-- ==== Sys2Proof/Machine/Conv.lean ====
section
/-! DEFINITION. Windows, padding, regrouping and pooling (spec/08_convolution.md R181 to R192). -/

namespace Sys2Proof

/-- R181: span of a filter. -/
def winSpan (k d : Nat) : Nat := d * (k - 1) + 1

/-- R181: the output extent along an axis. -/
def outExtent (h k s d pb pe : Nat) : Nat :=
  if h + pb + pe < winSpan k d then 0 else (h + pb + pe - winSpan k d) / s + 1

/-- Table 8-2's SAME mode: pb and pe. -/
def samePad (h k s d : Nat) : Nat × Nat :=
  let total := ((h + s - 1) / s - 1) * s + winSpan k d - h
  (total / 2, total - total / 2)

/-- A field of an operand word. -/
def bitsOf (w hi lo : Nat) : Nat := w / 2 ^ lo % 2 ^ (hi + 1 - lo)

/-- Table 8-3 read from the operand's 64 bits, numbered from bit 64 of the entry. -/
def winOpOf (w : Nat) : WinOp :=
  { half := bitsOf w 0 0, oBase := bitsOf w 7 1, stride := bitsOf w 9 8, dilation := bitsOf w 15 10
    kx0 := bitsOf w 21 16, nKx := bitsOf w 24 22 + 1, padLo := bitsOf w 34 25, padHi := bitsOf w 44 35
    rows := bitsOf w 52 45, allPad := bitsOf w 53 53 == 1, last := bitsOf w 54 54 == 1 }

/-- Table 8-4 read from the operand's 64 bits. -/
def fillOpOf (w : Nat) : FillOp :=
  { line := bitsOf w 14 0, half := bitsOf w 15 15, chan := bitsOf w 20 16, seg := bitsOf w 22 21
    tumbler := bitsOf w 24 23, tensorId := bitsOf w 40 25, last := bitsOf w 41 41 == 1 }

/-- R186: the position row `r` takes for filter column `kxi` of an entry. -/
def winPos (o : WinOp) (kxi r : Nat) : Nat := o.oBase + (o.kx0 + kxi) * o.dilation + r * o.stride

/-- R183, R186: whether a row's element is padding. -/
def winPad (o : WinOp) (kxi r : Nat) : Bool :=
  o.allPad || decide (winPos o kxi r < o.padLo) || decide (o.padHi ≤ winPos o kxi r) || decide (o.rows ≤ r)

/-- R186: the largest position an entry takes. -/
def winMaxPos (o : WinOp) : Nat := winPos o (o.nKx - 1) (o.rows - 1)

/-- R183: the code of a centred zero. -/
def zeroCode (f : Fmt) (zp : Nat) : Nat := if f = .uint8 ∨ f = .uint4 then zp else 0

/-- R186: one row's element of a window slice, from the current channel's four segments as a list of codes. -/
def winElem (f : Fmt) (zp : Nat) (o : WinOp) (segs : List Nat) (kxi r : Nat) : Nat :=
  if winPad o kxi r then zeroCode f zp else segs.getD (winPos o kxi r) (zeroCode f zp)

/-- R185: the reduction length of a window-mode tile. -/
def winK (kh kw c : Nat) : Nat := kh * kw * 32 * ((c + 31) / 32)

/-- An FP32 word of a natural number. -/
def f32OfNat (n : Nat) : Word := f32Round (.fin false n 0)

/-- R191, R192: one channel of one output pixel. `xs` are the loaded in-image elements in order, each with its weight
(used by DW), `start` is DW's bias or +0, `full` is kh × kw. -/
def poolLane (op : PoolOp) (start : Word) (full : Nat) (xs : List (Word × Word)) : Word :=
  match op with
  | .max =>
    match xs with
    | [] => start
    | x :: r => r.foldl (fun a b => f32Max a b.1) (if (f32Val x.1).isNan then f32Nan else x.1)
  | .avg cp =>
    let s := xs.foldl (fun a b => f32Add a b.1) 0#32
    f32Mul s (vecFun .recip (f32OfNat (if cp then full else xs.length)))
  | .dw => xs.foldl (fun a b => f32Fma b.1 b.2 a) start

/-- R190: the source (channel, x, y) of output (channel, x', y') in space-to-channel regrouping. -/
def s2cSource (b cIn c x y : Nat) : Nat × Nat × Nat :=
  let q := c / cIn
  (c % cIn, x * b + q % b, y * b + q / b)

/-- R190: the source of an output element in channel-to-space regrouping, the inverse. `cOut` is the output's channels. -/
def c2sSource (b cOut c x y : Nat) : Nat × Nat × Nat :=
  ((y % b * b + x % b) * cOut + c, x / b, y / b)

/-- R188, R190: the index of an element (channel, x, y) of a source of `c` × `w` × `h`, interleaved or planar. -/
def pixelIndex (planar : Bool) (c w h : Nat) (p : Nat × Nat × Nat) : Nat :=
  if planar then p.2.1 + w * (p.2.2 + h * p.1) else p.1 + c * (p.2.1 + w * p.2.2)

/-- R193: the first and last input row that output rows `a` to `b` of a stripe need. -/
def haloRows (a b s pb d kh : Nat) : Int × Int :=
  ((a * s : Int) - pb, (b * s : Int) - pb + d * (kh - 1 : Nat))

end Sys2Proof
end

- **Required work**: Transcribe, word for word, every line from the one containing "def haloRows (a" through the final line of the entries, and nothing else.

- **Task output**:
def haloRows (a b s pb d kh : Nat) : Int × Int :=
  ((a * s : Int) - pb, (b * s : Int) - pb + d * (kh - 1 : Nat))

end Sys2Proof
end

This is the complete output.